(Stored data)
-- ==== Sys2Proof/Laws/Operations.lean ====
section
/-! SUPPORT. What the shared operations can do, said once: the guard of RESET*, the operation in progress, the operands of
an operation, the entry table, the presence answer, the arbiter and the queues of requests. -/

namespace Sys2Proof.Machine

/-! ## The guard of RESET* and the operation in progress -/

/-- With RESET* negated a command has its effect. -/
theorem live_eq {s : State} (h : s.Live) (f : State → State) : live s f = .next (f s) := by
  simp only [live, State.Live] at *
  simp [h]

/-- With RESET* asserted a command has none. -/
theorem live_held {s : State} (h : s.win.resetAsserted = true) (f : State → State) : live s f = .next s := by
  simp [live, h]

/-- The step of an operation that is in progress. -/
theorem onOperation_carries {s : State} {n : OpName} {op : HostOp} {ph : OpPhase} (h : s.Carries n op ph)
    (f : HostOp → OpPhase → State) : s.onOperation n f = f op ph := by
  obtain ⟨h1, h2, h3⟩ := h
  simp [State.onOperation, State.inProgress, h1, h2, h3]

/-- The step of an operation that is not in progress. -/
theorem onOperation_other {s : State} {n : OpName} (h : ∀ op ph, ¬ s.Carries n op ph)
    (f : HostOp → OpPhase → State) : s.onOperation n f = s := by
  simp only [State.onOperation, State.inProgress]
  split
  · rename_i heq
    split at heq
    · rename_i op' ph' h1 h2
      split at heq
      · exact absurd ⟨h1, ‹_›, h2⟩ (h op' ph')
      · cases heq
    · cases heq
  · rfl

/-- `onOperation` answers the state itself or the step of the operation in progress. -/
theorem onOperation_cases (s : State) (n : OpName) (f : HostOp → OpPhase → State) :
    s.onOperation n f = s ∨ ∃ op ph, s.Carries n op ph ∧ s.onOperation n f = f op ph := by
  by_cases h : ∃ op ph, s.Carries n op ph
  · obtain ⟨op, ph, hc⟩ := h
    exact .inr ⟨op, ph, hc, onOperation_carries hc f⟩
  · exact .inl (onOperation_other (fun op ph hc => h ⟨op, ph, hc⟩) f)

/-! ## Operands -/

/-- An entry select of 64 to 255 names no entry. -/
theorem HostOp.entry?_none {op : HostOp} (h : op.NamesNone) : op.entry? = none := by
  simp only [HostOp.entry?, entryOf, HostOp.NamesNone] at *
  rw [dif_neg (by omega)]

/-- An entry select of 0 to 63 names that entry. -/
theorem HostOp.entry?_some {op : HostOp} {e : EntryNo} (h : op.Names e) : op.entry? = some e := by
  simp only [HostOp.entry?, entryOf, HostOp.Names] at *
  rw [dif_pos (by omega)]
  congr

/-- A staging byte 0 of 8 to 255 names no class. -/
theorem HostOp.class?_none {op : HostOp} (h : 8 ≤ op.image[0].toNat) : op.class? = none := by
  simp only [HostOp.class?, classOf]
  rw [dif_neg (by omega)]

/-- A staging byte 0 of 0 to 7 names that class. -/
theorem HostOp.class?_some {op : HostOp} {c : ClassNo} (h : op.image[0].toNat = c.val) : op.class? = some c := by
  simp only [HostOp.class?, classOf]
  rw [dif_pos (by omega)]
  congr

/-- The code of an operation names it. -/
theorem OpName.ofCode_code (n : OpName) : OpName.ofCode n.code = some n := by cases n <;> decide

/-! ## Rows of like items -/

@[simp] theorem getElem_mapAll {α β : Type} {n : Nat} (f : α → β) (v : Vector α n) (i : Nat) (h : i < n) :
    (mapAll f v)[i] = f v[i] := by simp [mapAll]

theorem mapAll_eq_map {α β : Type} {n : Nat} (f : α → β) (v : Vector α n) : mapAll f v = v.map f := by
  ext i h
  simp

/-! ## The entry table -/

/-- The record just written is read back. -/
@[simp] theorem State.entry_setEntry_self (s : State) (e : EntryNo) (en : Entry) : (s.setEntry e en).entry e = en := by
  simp [State.entry, State.setEntry]

/-- The write of one record leaves every other. -/
theorem State.entry_setEntry_other (s : State) {e f : EntryNo} (h : f ≠ e) (en : Entry) :
    (s.setEntry e en).entry f = s.entry f := by
  have : e.val ≠ f.val := fun hv => h (Fin.ext hv.symm)
  simp [State.entry, State.setEntry, this]

/-- Both at once. -/
theorem State.entry_setEntry (s : State) (e f : EntryNo) (en : Entry) :
    (s.setEntry e en).entry f = if f = e then en else s.entry f := by
  split
  · subst_vars
    simp
  · exact s.entry_setEntry_other ‹_› en

@[simp] theorem State.setEntry_dueList (s : State) (e : EntryNo) (en : Entry) :
    (s.setEntry e en).lc.dueList = s.lc.dueList := rfl
@[simp] theorem State.setEntry_latches (s : State) (e : EntryNo) (en : Entry) :
    (s.setEntry e en).lc.latches = s.lc.latches := rfl
@[simp] theorem State.setEntry_owed (s : State) (e : EntryNo) (en : Entry) : (s.setEntry e en).lc.owed = s.lc.owed := rfl
@[simp] theorem State.setEntry_slot (s : State) (e : EntryNo) (en : Entry) : (s.setEntry e en).lc.slot = s.lc.slot := rfl
@[simp] theorem State.setEntry_work (s : State) (e : EntryNo) (en : Entry) : (s.setEntry e en).lc.work = s.lc.work := rfl
@[simp] theorem State.setEntry_opResult (s : State) (e : EntryNo) (en : Entry) :
    (s.setEntry e en).lc.opResult = s.lc.opResult := rfl

/-- An insertion writes one record, and the due list gains its entry. -/
theorem State.entry_insertDue (s : State) (e f : EntryNo) (t : Word) :
    (s.insertDue e t).entry f =
      if f = e then { s.entry e with timing := .armed, due := some t } else s.entry f :=
  s.entry_setEntry e f _

/-- A removal writes one record, and the due list loses its entry. -/
theorem State.entry_removeDue (s : State) (e f : EntryNo) :
    (s.removeDue e).entry f =
      if f = e then { s.entry e with timing := .idle, due := none, remaining := 0 } else s.entry f :=
  s.entry_setEntry e f _

@[simp] theorem State.removeDue_dueList (s : State) (e : EntryNo) :
    (s.removeDue e).lc.dueList = s.lc.dueList.erase e := rfl

/-- A removal as one change of the table and the list. -/
theorem State.removeDue_eq (s : State) (e : EntryNo) :
    s.removeDue e = s.withList
      (s.lc.entries.set e { s.entry e with timing := .idle, due := none, remaining := 0 }) (s.lc.dueList.erase e) := rfl

/-! ## The due list -/

/-- An insertion puts one member in and keeps the others. -/
theorem insertBy_perm (dist : EntryNo → Int) (e : EntryNo) : ∀ l : List EntryNo, (insertBy dist e l).Perm (e :: l)
  | [] => .refl _
  | m :: ms => by
    simp only [insertBy]
    split
    · exact ((insertBy_perm dist e ms).cons m).trans (.swap e m ms)
    · exact .refl _

@[simp] theorem mem_insertBy (dist : EntryNo → Int) (e x : EntryNo) (l : List EntryNo) :
    x ∈ insertBy dist e l ↔ x = e ∨ x ∈ l := by
  simpa using (insertBy_perm dist e l).mem_iff

theorem nodup_insertBy (dist : EntryNo → Int) (e : EntryNo) (l : List EntryNo) :
    (insertBy dist e l).Nodup ↔ e ∉ l ∧ l.Nodup := by
  simpa using (insertBy_perm dist e l).nodup_iff

/-! ## Holder sets -/

@[simp] theorem mem_insertHolder (e x : EntryNo) : ∀ l : List EntryNo, x ∈ insertHolder e l ↔ x = e ∨ x ∈ l
  | [] => by simp [insertHolder]
  | y :: ys => by
    simp only [insertHolder]
    split
    · simp
    · split
      · simp_all
      · simp [mem_insertHolder e x ys, or_left_comm]

/-- A holder set in its canonical form stays so when an entry joins. -/
theorem insertHolder_sorted (e : EntryNo) : ∀ l : List EntryNo, l.Pairwise (· < ·) → (insertHolder e l).Pairwise (· < ·)
  | [], _ => by simp [insertHolder]
  | y :: ys, h => by
    obtain ⟨hy, hys⟩ := List.pairwise_cons.1 h
    simp only [insertHolder]
    split
    · rename_i hlt
      exact List.pairwise_cons.2 ⟨fun x hx => (List.mem_cons.1 hx).elim (· ▸ hlt) fun hx => hlt.trans (hy x hx), h⟩
    · split
      · exact h
      · rename_i h1 h2
        refine List.pairwise_cons.2 ⟨fun x hx => ?_, insertHolder_sorted e ys hys⟩
        rcases (mem_insertHolder e x ys).1 hx with rfl | hx
        · exact lt_of_le_of_ne (not_lt.1 h1) (Ne.symm h2)
        · exact hy x hx

/-- An entry leaves a holder set. -/
@[simp] theorem mem_unhold (o : OutputLine) (e x : EntryNo) : x ∈ (o.unhold e).holders ↔ x ∈ o.holders ∧ x ≠ e := by
  simp [OutputLine.unhold]

/-! ## Presence answers -/

/-- The state that an operation goes on in after its presence query. -/
theorem State.Queried.after {s q : State} {ph : OpPhase} {e : EntryNo} {p : Presence} (h : s.Queried ph e q p) :
    s.afterQuery ph = q := by
  rcases h with ⟨rfl, rfl⟩ | ⟨rfl, rfl, _⟩ <;> rfl

/-- The answer that an operation works from. -/
theorem State.Queried.answer {s q : State} {ph : OpPhase} {e : EntryNo} {p : Presence} (h : s.Queried ph e q p) :
    q.answer ph e = p := by
  rcases h with ⟨rfl, rfl⟩ | ⟨rfl, rfl, rfl⟩ <;> rfl

/-- A presence query leaves the entry table. -/
theorem State.Queried.entry {s q : State} {ph : OpPhase} {e : EntryNo} {p : Presence} (h : s.Queried ph e q p)
    (f : EntryNo) : q.entry f = s.entry f := by
  rcases h with ⟨_, rfl⟩ | ⟨_, rfl, _⟩ <;> simp [State.entry]

/-! ## The arbiter -/

/-- At the end of a piece of work the arbiter chooses a run that is owed, a full latch, the operation in the slot, or
rest. -/
theorem ListController.choose_cases (c : ListController) :
    (c.owed = true ∧ c.choose = .run none) ∨
    (c.owed = false ∧ ∃ n, (c.latches[n]).isSome ∧ c.choose = .latch n) ∨
    (c.owed = false ∧ c.fullLatch = none ∧ c.slot.isSome ∧ c.choose = .operation .started) ∨
    (c.owed = false ∧ c.fullLatch = none ∧ c.slot = none ∧ c.choose = .rest) := by
  simp only [ListController.choose]
  cases ho : c.owed
  · right
    cases hl : c.fullLatch with
    | some n =>
      left
      exact ⟨rfl, n, by simpa using List.find?_some hl, by simp⟩
    | none =>
      right
      cases hs : c.slot <;> simp
  · left
    simp

/-- No latch is full when the arbiter finds none. -/
theorem ListController.fullLatch_none {c : ListController} (h : c.fullLatch = none) (n : InLine) : c.latches[n] = none := by
  have hn : n ∈ allInLines := by revert n; decide
  simpa using List.find?_eq_none.1 h n hn

/-! ## Queues of requests -/

/-- What stands before and behind the first PULSE of a queue of action requests. -/
theorem splitPulse_append : ∀ as : List ActionReq, (splitPulse as).1 ++ (splitPulse as).2 = as
  | [] => rfl
  | .pulse l e :: as => rfl
  | .set l :: as => by simp [splitPulse, splitPulse_append as]
  | .clear l :: as => by simp [splitPulse, splitPulse_append as]
  | .toggle l :: as => by simp [splitPulse, splitPulse_append as]

/-- What stands before and behind the first post request of a queue that names a pulse line. -/
theorem splitPost_append : ∀ ps : List PostReq, (splitPost ps).1 ++ (splitPost ps).2 = ps
  | [] => rfl
  | p :: ps => by
    simp only [splitPost]
    split
    · rfl
    · simp [splitPost_append ps]

/-! ## Dispatch unit: what each operation can leave -/

/-- A post request makes or raises one waiting record. -/
theorem State.postCase_cases (s : State) (p : PostReq) :
    (s.hasEvent p.entry = true ∧
      s.postCase p = { s with du := { s.du with pool := mergeInto p.entry s.du.pool } }) ∨
    (s.hasEvent p.entry = false ∧ s.hasHeld p.entry = true ∧
      s.postCase p = { s with du := { s.du with held := mergeInto p.entry s.du.held } }) ∨
    (s.hasEvent p.entry = false ∧ s.hasHeld p.entry = false ∧ s.du.pool.length < Config.poolSlots ∧
      s.postCase p = { s with du := { s.du with pool := s.du.pool ++ [p.record] } }) ∨
    (s.hasEvent p.entry = false ∧ s.hasHeld p.entry = false ∧ ¬ s.du.pool.length < Config.poolSlots ∧
      s.postCase p = ({ s with du := { s.du with held := s.du.held ++ [p.record] } } : State).setCause .held) := by
  simp only [State.postCase]
  split
  · simp_all
  · split
    · simp_all
    · split <;> simp_all

/-- A freed slot goes to the head of the held queue, or stays free. -/
theorem State.refill_cases (s : State) :
    (s.refill = s ∧ (s.du.held = [] ∨ Config.poolSlots ≤ s.du.pool.length)) ∨
    (∃ h hs, s.du.held = h :: hs ∧ s.du.pool.length < Config.poolSlots ∧
      s.refill = { s with du := { s.du with pool := s.du.pool ++ [h], held := hs } }) := by
  simp only [State.refill]
  cases hh : s.du.held with
  | nil => simp
  | cons h hs =>
    by_cases hl : s.du.pool.length < Config.poolSlots
    · simp [hl]
    · left
      exact ⟨by simp [hl], .inr (not_lt.1 hl)⟩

■ ACTIVITY ■
Using the data above, reproduce exactly the lines from the line that contains "simpa using (insertBy_perm dist e l).nodup_iff" through the line that contains "entry joins. -/", including both.

■ REPLY TO THE TASK ■
  simpa using (insertBy_perm dist e l).nodup_iff

/-! ## Holder sets -/

@[simp] theorem mem_insertHolder (e x : EntryNo) : ∀ l : List EntryNo, x ∈ insertHolder e l ↔ x = e ∨ x ∈ l
  | [] => by simp [insertHolder]
  | y :: ys => by
    simp only [insertHolder]
    split
    · simp
    · split
      · simp_all
      · simp [mem_insertHolder e x ys, or_left_comm]

/-- A holder set in its canonical form stays so when an entry joins. -/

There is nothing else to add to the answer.